One of the key advantages of tokenisation is the rapid settlement of trades since exchanges for tokenised securities are open 24/7. Tokenised securities also allow for fractional ownership, which can easily replace the antiquated mutual funds business
This is not all. There are many other benefits of tokenisation, and we explore some of those below:
INCREASED LIQUIDITY
Tokenised exchanges attract higher liquidity because they allow investors to tap liquidity from previously untapped resources from the world over. One great example of this is Liquidshare, a fintech founded by eight major European financial institutions that ConsenSys helped set up. Liquidshare created security tokens for private companies that did not have the efficiencies of listed stock exchanges.
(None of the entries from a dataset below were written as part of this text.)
/-! ### `setFlags` -/

@[simp] theorem State.setFlags_regs (s : State) (a b : Trit) : (s.setFlags a b).regs = s.regs := rfl
@[simp] theorem State.setFlags_vregs (s : State) (a b : Trit) : (s.setFlags a b).vregs = s.vregs := rfl
@[simp] theorem State.setFlags_pc (s : State) (a b : Trit) : (s.setFlags a b).pc = s.pc := rfl
@[simp] theorem State.setFlags_lmode (s : State) (a b : Trit) : (s.setFlags a b).lmode = s.lmode := rfl
@[simp] theorem State.setFlags_flagSign (s : State) (a b : Trit) : (s.setFlags a b).flagSign = a := rfl
@[simp] theorem State.setFlags_flagCarry (s : State) (a b : Trit) : (s.setFlags a b).flagCarry = b := rfl
@[simp] theorem State.setFlags_epc (s : State) (a b : Trit) : (s.setFlags a b).epc = s.epc := rfl
@[simp] theorem State.setFlags_ecause (s : State) (a b : Trit) : (s.setFlags a b).ecause = s.ecause := rfl
@[simp] theorem State.setFlags_evec (s : State) (a b : Trit) : (s.setFlags a b).evec = s.evec := rfl
@[simp] theorem State.setFlags_status (s : State) (a b : Trit) : (s.setFlags a b).status = s.status := rfl
@[simp] theorem State.setFlags_esave (s : State) (a b : Trit) : (s.setFlags a b).esave = s.esave := rfl
@[simp] theorem State.setFlags_etval (s : State) (a b : Trit) : (s.setFlags a b).etval = s.etval := rfl
@[simp] theorem State.setFlags_epc2 (s : State) (a b : Trit) : (s.setFlags a b).epc2 = s.epc2 := rfl
@[simp] theorem State.setFlags_ecause2 (s : State) (a b : Trit) : (s.setFlags a b).ecause2 = s.ecause2 := rfl
@[simp] theorem State.setFlags_esave2 (s : State) (a b : Trit) : (s.setFlags a b).esave2 = s.esave2 := rfl
@[simp] theorem State.setFlags_etval2 (s : State) (a b : Trit) : (s.setFlags a b).etval2 = s.etval2 := rfl
@[simp] theorem State.setFlags_mpuSelect (s : State) (a b : Trit) : (s.setFlags a b).mpuSelect = s.mpuSelect := rfl
@[simp] theorem State.setFlags_mpu (s : State) (a b : Trit) : (s.setFlags a b).mpu = s.mpu := rfl
@[simp] theorem State.setFlags_swpend (s : State) (a b : Trit) : (s.setFlags a b).swpend = s.swpend := rfl
@[simp] theorem State.setFlags_ienable (s : State) (a b : Trit) : (s.setFlags a b).ienable = s.ienable := rfl
@[simp] theorem State.setFlags_ipriority (s : State) (a b : Trit) : (s.setFlags a b).ipriority = s.ipriority := rfl
@[simp] theorem State.setFlags_halted (s : State) (a b : Trit) : (s.setFlags a b).halted = s.halted := rfl
@[simp] theorem State.setFlags_mem (s : State) (a b : Trit) : (s.setFlags a b).mem = s.mem := rfl
@[simp] theorem State.setFlags_memMap (s : State) (a b : Trit) : (s.setFlags a b).memMap = s.memMap := rfl
@[simp] theorem State.setFlags_irqFeed (s : State) (a b : Trit) : (s.setFlags a b).irqFeed = s.irqFeed := rfl
@[simp] theorem State.setFlags_freeCount (s : State) (a b : Trit) : (s.setFlags a b).freeCount = s.freeCount := rfl

/-! ### `advance` -/

@[simp] theorem State.advance_regs (s : State) : (s.advance).regs = s.regs := by simp only [State.advance]
@[simp] theorem State.advance_vregs (s : State) : (s.advance).vregs = s.vregs := by simp only [State.advance]
@[simp] theorem State.advance_pc (s : State) : (s.advance).pc = s.nextPc := by simp only [State.advance]
@[simp] theorem State.advance_lmode (s : State) : (s.advance).lmode = s.lmode := by simp only [State.advance]
@[simp] theorem State.advance_flagSign (s : State) : (s.advance).flagSign = s.flagSign := by simp only [State.advance]
@[simp] theorem State.advance_flagCarry (s : State) : (s.advance).flagCarry = s.flagCarry := by simp only [State.advance]
@[simp] theorem State.advance_epc (s : State) : (s.advance).epc = s.epc := by simp only [State.advance]
@[simp] theorem State.advance_ecause (s : State) : (s.advance).ecause = s.ecause := by simp only [State.advance]
@[simp] theorem State.advance_evec (s : State) : (s.advance).evec = s.evec := by simp only [State.advance]
@[simp] theorem State.advance_status (s : State) : (s.advance).status = s.status := by simp only [State.advance]
@[simp] theorem State.advance_esave (s : State) : (s.advance).esave = s.esave := by simp only [State.advance]
@[simp] theorem State.advance_etval (s : State) : (s.advance).etval = s.etval := by simp only [State.advance]
@[simp] theorem State.advance_epc2 (s : State) : (s.advance).epc2 = s.epc2 := by simp only [State.advance]
@[simp] theorem State.advance_ecause2 (s : State) : (s.advance).ecause2 = s.ecause2 := by simp only [State.advance]
@[simp] theorem State.advance_esave2 (s : State) : (s.advance).esave2 = s.esave2 := by simp only [State.advance]
@[simp] theorem State.advance_etval2 (s : State) : (s.advance).etval2 = s.etval2 := by simp only [State.advance]
@[simp] theorem State.advance_mpuSelect (s : State) : (s.advance).mpuSelect = s.mpuSelect := by simp only [State.advance]
@[simp] theorem State.advance_mpu (s : State) : (s.advance).mpu = s.mpu := by simp only [State.advance]
@[simp] theorem State.advance_swpend (s : State) : (s.advance).swpend = s.swpend := by simp only [State.advance]
@[simp] theorem State.advance_ienable (s : State) : (s.advance).ienable = s.ienable := by simp only [State.advance]
@[simp] theorem State.advance_ipriority (s : State) : (s.advance).ipriority = s.ipriority := by simp only [State.advance]
@[simp] theorem State.advance_halted (s : State) : (s.advance).halted = s.halted := by simp only [State.advance]
@[simp] theorem State.advance_mem (s : State) : (s.advance).mem = s.mem := by simp only [State.advance]
@[simp] theorem State.advance_memMap (s : State) : (s.advance).memMap = s.memMap := by simp only [State.advance]
@[simp] theorem State.advance_irqFeed (s : State) : (s.advance).irqFeed = s.irqFeed := by simp only [State.advance]
@[simp] theorem State.advance_freeCount (s : State) : (s.advance).freeCount = s.freeCount := by simp only [State.advance]

/-! ### `jump` -/

@[simp] theorem State.jump_regs (s : State) (a : Word) : (s.jump a).regs = s.regs := rfl
@[simp] theorem State.jump_vregs (s : State) (a : Word) : (s.jump a).vregs = s.vregs := rfl
@[simp] theorem State.jump_pc (s : State) (a : Word) : (s.jump a).pc = a := rfl
@[simp] theorem State.jump_lmode (s : State) (a : Word) : (s.jump a).lmode = s.lmode := rfl
@[simp] theorem State.jump_flagSign (s : State) (a : Word) : (s.jump a).flagSign = s.flagSign := rfl
@[simp] theorem State.jump_flagCarry (s : State) (a : Word) : (s.jump a).flagCarry = s.flagCarry := rfl
@[simp] theorem State.jump_epc (s : State) (a : Word) : (s.jump a).epc = s.epc := rfl
@[simp] theorem State.jump_ecause (s : State) (a : Word) : (s.jump a).ecause = s.ecause := rfl
@[simp] theorem State.jump_evec (s : State) (a : Word) : (s.jump a).evec = s.evec := rfl
@[simp] theorem State.jump_status (s : State) (a : Word) : (s.jump a).status = s.status := rfl
@[simp] theorem State.jump_esave (s : State) (a : Word) : (s.jump a).esave = s.esave := rfl
@[simp] theorem State.jump_etval (s : State) (a : Word) : (s.jump a).etval = s.etval := rfl
@[simp] theorem State.jump_epc2 (s : State) (a : Word) : (s.jump a).epc2 = s.epc2 := rfl
@[simp] theorem State.jump_ecause2 (s : State) (a : Word) : (s.jump a).ecause2 = s.ecause2 := rfl
@[simp] theorem State.jump_esave2 (s : State) (a : Word) : (s.jump a).esave2 = s.esave2 := rfl
@[simp] theorem State.jump_etval2 (s : State) (a : Word) : (s.jump a).etval2 = s.etval2 := rfl
@[simp] theorem State.jump_mpuSelect (s : State) (a : Word) : (s.jump a).mpuSelect = s.mpuSelect := rfl
@[simp] theorem State.jump_mpu (s : State) (a : Word) : (s.jump a).mpu = s.mpu := rfl
@[simp] theorem State.jump_swpend (s : State) (a : Word) : (s.jump a).swpend = s.swpend := rfl
@[simp] theorem State.jump_ienable (s : State) (a : Word) : (s.jump a).ienable = s.ienable := rfl
@[simp] theorem State.jump_ipriority (s : State) (a : Word) : (s.jump a).ipriority = s.ipriority := rfl
@[simp] theorem State.jump_halted (s : State) (a : Word) : (s.jump a).halted = s.halted := rfl
@[simp] theorem State.jump_mem (s : State) (a : Word) : (s.jump a).mem = s.mem := rfl
@[simp] theorem State.jump_memMap (s : State) (a : Word) : (s.jump a).memMap = s.memMap := rfl
@[simp] theorem State.jump_irqFeed (s : State) (a : Word) : (s.jump a).irqFeed = s.irqFeed := rfl
@[simp] theorem State.jump_freeCount (s : State) (a : Word) : (s.jump a).freeCount = s.freeCount := rfl

/-! ### `drawFree` -/

@[simp] theorem State.drawFree_regs (s : State) : (s.drawFree.2).regs = s.regs := rfl
@[simp] theorem State.drawFree_vregs (s : State) : (s.drawFree.2).vregs = s.vregs := rfl
@[simp] theorem State.drawFree_pc (s : State) : (s.drawFree.2).pc = s.pc := rfl
@[simp] theorem State.drawFree_lmode (s : State) : (s.drawFree.2).lmode = s.lmode := rfl
@[simp] theorem State.drawFree_flagSign (s : State) : (s.drawFree.2).flagSign = s.flagSign := rfl
@[simp] theorem State.drawFree_flagCarry (s : State) : (s.drawFree.2).flagCarry = s.flagCarry := rfl
@[simp] theorem State.drawFree_epc (s : State) : (s.drawFree.2).epc = s.epc := rfl
@[simp] theorem State.drawFree_ecause (s : State) : (s.drawFree.2).ecause = s.ecause := rfl
@[simp] theorem State.drawFree_evec (s : State) : (s.drawFree.2).evec = s.evec := rfl
@[simp] theorem State.drawFree_status (s : State) : (s.drawFree.2).status = s.status := rfl
@[simp] theorem State.drawFree_esave (s : State) : (s.drawFree.2).esave = s.esave := rfl
@[simp] theorem State.drawFree_etval (s : State) : (s.drawFree.2).etval = s.etval := rfl
@[simp] theorem State.drawFree_epc2 (s : State) : (s.drawFree.2).epc2 = s.epc2 := rfl
@[simp] theorem State.drawFree_ecause2 (s : State) : (s.drawFree.2).ecause2 = s.ecause2 := rfl
@[simp] theorem State.drawFree_esave2 (s : State) : (s.drawFree.2).esave2 = s.esave2 := rfl
@[simp] theorem State.drawFree_etval2 (s : State) : (s.drawFree.2).etval2 = s.etval2 := rfl
@[simp] theorem State.drawFree_mpuSelect (s : State) : (s.drawFree.2).mpuSelect = s.mpuSelect := rfl
@[simp] theorem State.drawFree_mpu (s : State) : (s.drawFree.2).mpu = s.mpu := rfl
@[simp] theorem State.drawFree_swpend (s : State) : (s.drawFree.2).swpend = s.swpend := rfl
@[simp] theorem State.drawFree_ienable (s : State) : (s.drawFree.2).ienable = s.ienable := rfl
@[simp] theorem State.drawFree_ipriority (s : State) : (s.drawFree.2).ipriority = s.ipriority := rfl
@[simp] theorem State.drawFree_halted (s : State) : (s.drawFree.2).halted = s.halted := rfl
@[simp] theorem State.drawFree_mem (s : State) : (s.drawFree.2).mem = s.mem := rfl
@[simp] theorem State.drawFree_memMap (s : State) : (s.drawFree.2).memMap = s.memMap := rfl
@[simp] theorem State.drawFree_irqFeed (s : State) : (s.drawFree.2).irqFeed = s.irqFeed := rfl
@[simp] theorem State.drawFree_freeCount (s : State) : (s.drawFree.2).freeCount = s.freeCount + 1 := rfl

/-! ### `setSelected` -/

@[simp] theorem State.setSelected_regs (s : State) (d : MpuDesc) : (s.setSelected d).regs = s.regs := rfl
@[simp] theorem State.setSelected_vregs (s : State) (d : MpuDesc) : (s.setSelected d).vregs = s.vregs := rfl
@[simp] theorem State.setSelected_pc (s : State) (d : MpuDesc) : (s.setSelected d).pc = s.pc := rfl
@[simp] theorem State.setSelected_lmode (s : State) (d : MpuDesc) : (s.setSelected d).lmode = s.lmode := rfl
@[simp] theorem State.setSelected_flagSign (s : State) (d : MpuDesc) : (s.setSelected d).flagSign = s.flagSign := rfl
@[simp] theorem State.setSelected_flagCarry (s : State) (d : MpuDesc) : (s.setSelected d).flagCarry = s.flagCarry := rfl
@[simp] theorem State.setSelected_epc (s : State) (d : MpuDesc) : (s.setSelected d).epc = s.epc := rfl
@[simp] theorem State.setSelected_ecause (s : State) (d : MpuDesc) : (s.setSelected d).ecause = s.ecause := rfl
@[simp] theorem State.setSelected_evec (s : State) (d : MpuDesc) : (s.setSelected d).evec = s.evec := rfl
@[simp] theorem State.setSelected_status (s : State) (d : MpuDesc) : (s.setSelected d).status = s.status := rfl
@[simp] theorem State.setSelected_esave (s : State) (d : MpuDesc) : (s.setSelected d).esave = s.esave := rfl
@[simp] theorem State.setSelected_etval (s : State) (d : MpuDesc) : (s.setSelected d).etval = s.etval := rfl
@[simp] theorem State.setSelected_epc2 (s : State) (d : MpuDesc) : (s.setSelected d).epc2 = s.epc2 := rfl
@[simp] theorem State.setSelected_ecause2 (s : State) (d : MpuDesc) : (s.setSelected d).ecause2 = s.ecause2 := rfl
@[simp] theorem State.setSelected_esave2 (s : State) (d : MpuDesc) : (s.setSelected d).esave2 = s.esave2 := rfl
@[simp] theorem State.setSelected_etval2 (s : State) (d : MpuDesc) : (s.setSelected d).etval2 = s.etval2 := rfl
@[simp] theorem State.setSelected_mpuSelect (s : State) (d : MpuDesc) : (s.setSelected d).mpuSelect = s.mpuSelect := rfl
@[simp] theorem State.setSelected_mpu (s : State) (d : MpuDesc) : (s.setSelected d).mpu = s.mpu.set s.mpuSelect.val d s.mpuSelect.isLt := rfl
@[simp] theorem State.setSelected_swpend (s : State) (d : MpuDesc) : (s.setSelected d).swpend = s.swpend := rfl
@[simp] theorem State.setSelected_ienable (s : State) (d : MpuDesc) : (s.setSelected d).ienable = s.ienable := rfl
@[simp] theorem State.setSelected_ipriority (s : State) (d : MpuDesc) : (s.setSelected d).ipriority = s.ipriority := rfl
@[simp] theorem State.setSelected_halted (s : State) (d : MpuDesc) : (s.setSelected d).halted = s.halted := rfl
@[simp] theorem State.setSelected_mem (s : State) (d : MpuDesc) : (s.setSelected d).mem = s.mem := rfl
@[simp] theorem State.setSelected_memMap (s : State) (d : MpuDesc) : (s.setSelected d).memMap = s.memMap := rfl
@[simp] theorem State.setSelected_irqFeed (s : State) (d : MpuDesc) : (s.setSelected d).irqFeed = s.irqFeed := rfl
@[simp] theorem State.setSelected_freeCount (s : State) (d : MpuDesc) : (s.setSelected d).freeCount = s.freeCount := rfl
Such previously untapped sources of liquidity are available without walled gardens, restriction on working hours, public holidays or weekends, or dependency on the payment of fiat currencies only available at set times through intermediary banks.
INCREASED GEOGRAPHICAL ACCESS
Tokenisation allows investors to access liquidity in geographies outside their domicile. Currently, any investor needs to have an account with a broker or custodian banks in the country where they want to trade shares on that country’s stock exchange. This increases the cost of investments for a foreign retail investor. Additionally, the processes of settling trades through a custodian are slow and complex. Since the tokenisation of financial securities removes the need for an intermediary, any person with an Internet connection can buy and sell tokenised securities, no matter where they are located.
REDUCED OPERATIONAL COSTS
Smart contracts are a key feature of the Ethereum blockchain service, and they ensure that the terms of a transaction are programmed into the code of the transaction. Smart contracts for tokenised exchanges ensure that all the responsibilities of a central securities depository (CSD) are programmed into the trade, facilitating the execution of corporate actions such as payment of dividends to shareholders, or payment of interest to bondholders. This reduces the operational costs of servicing these transactions.
AUTOMATED COMPLIANCE
An open-source ledger, one of the key features of blockchain, ensures that everyone can see the same version of the ledger in real time. The ledger is immutable, and transparent, which allows the issuer to see in real time who is transacting in their securities. The ability to track transactions in real time has always been one of the requirements by issuers in legacy financial markets and very few in the traditional financial markets have been able to offer this functionality. The CSDs that do not have ‘name on register’ functionality and rely on nominee accounts, in particular, do not have this facility. This leads to reduced transparency in traditional financial markets.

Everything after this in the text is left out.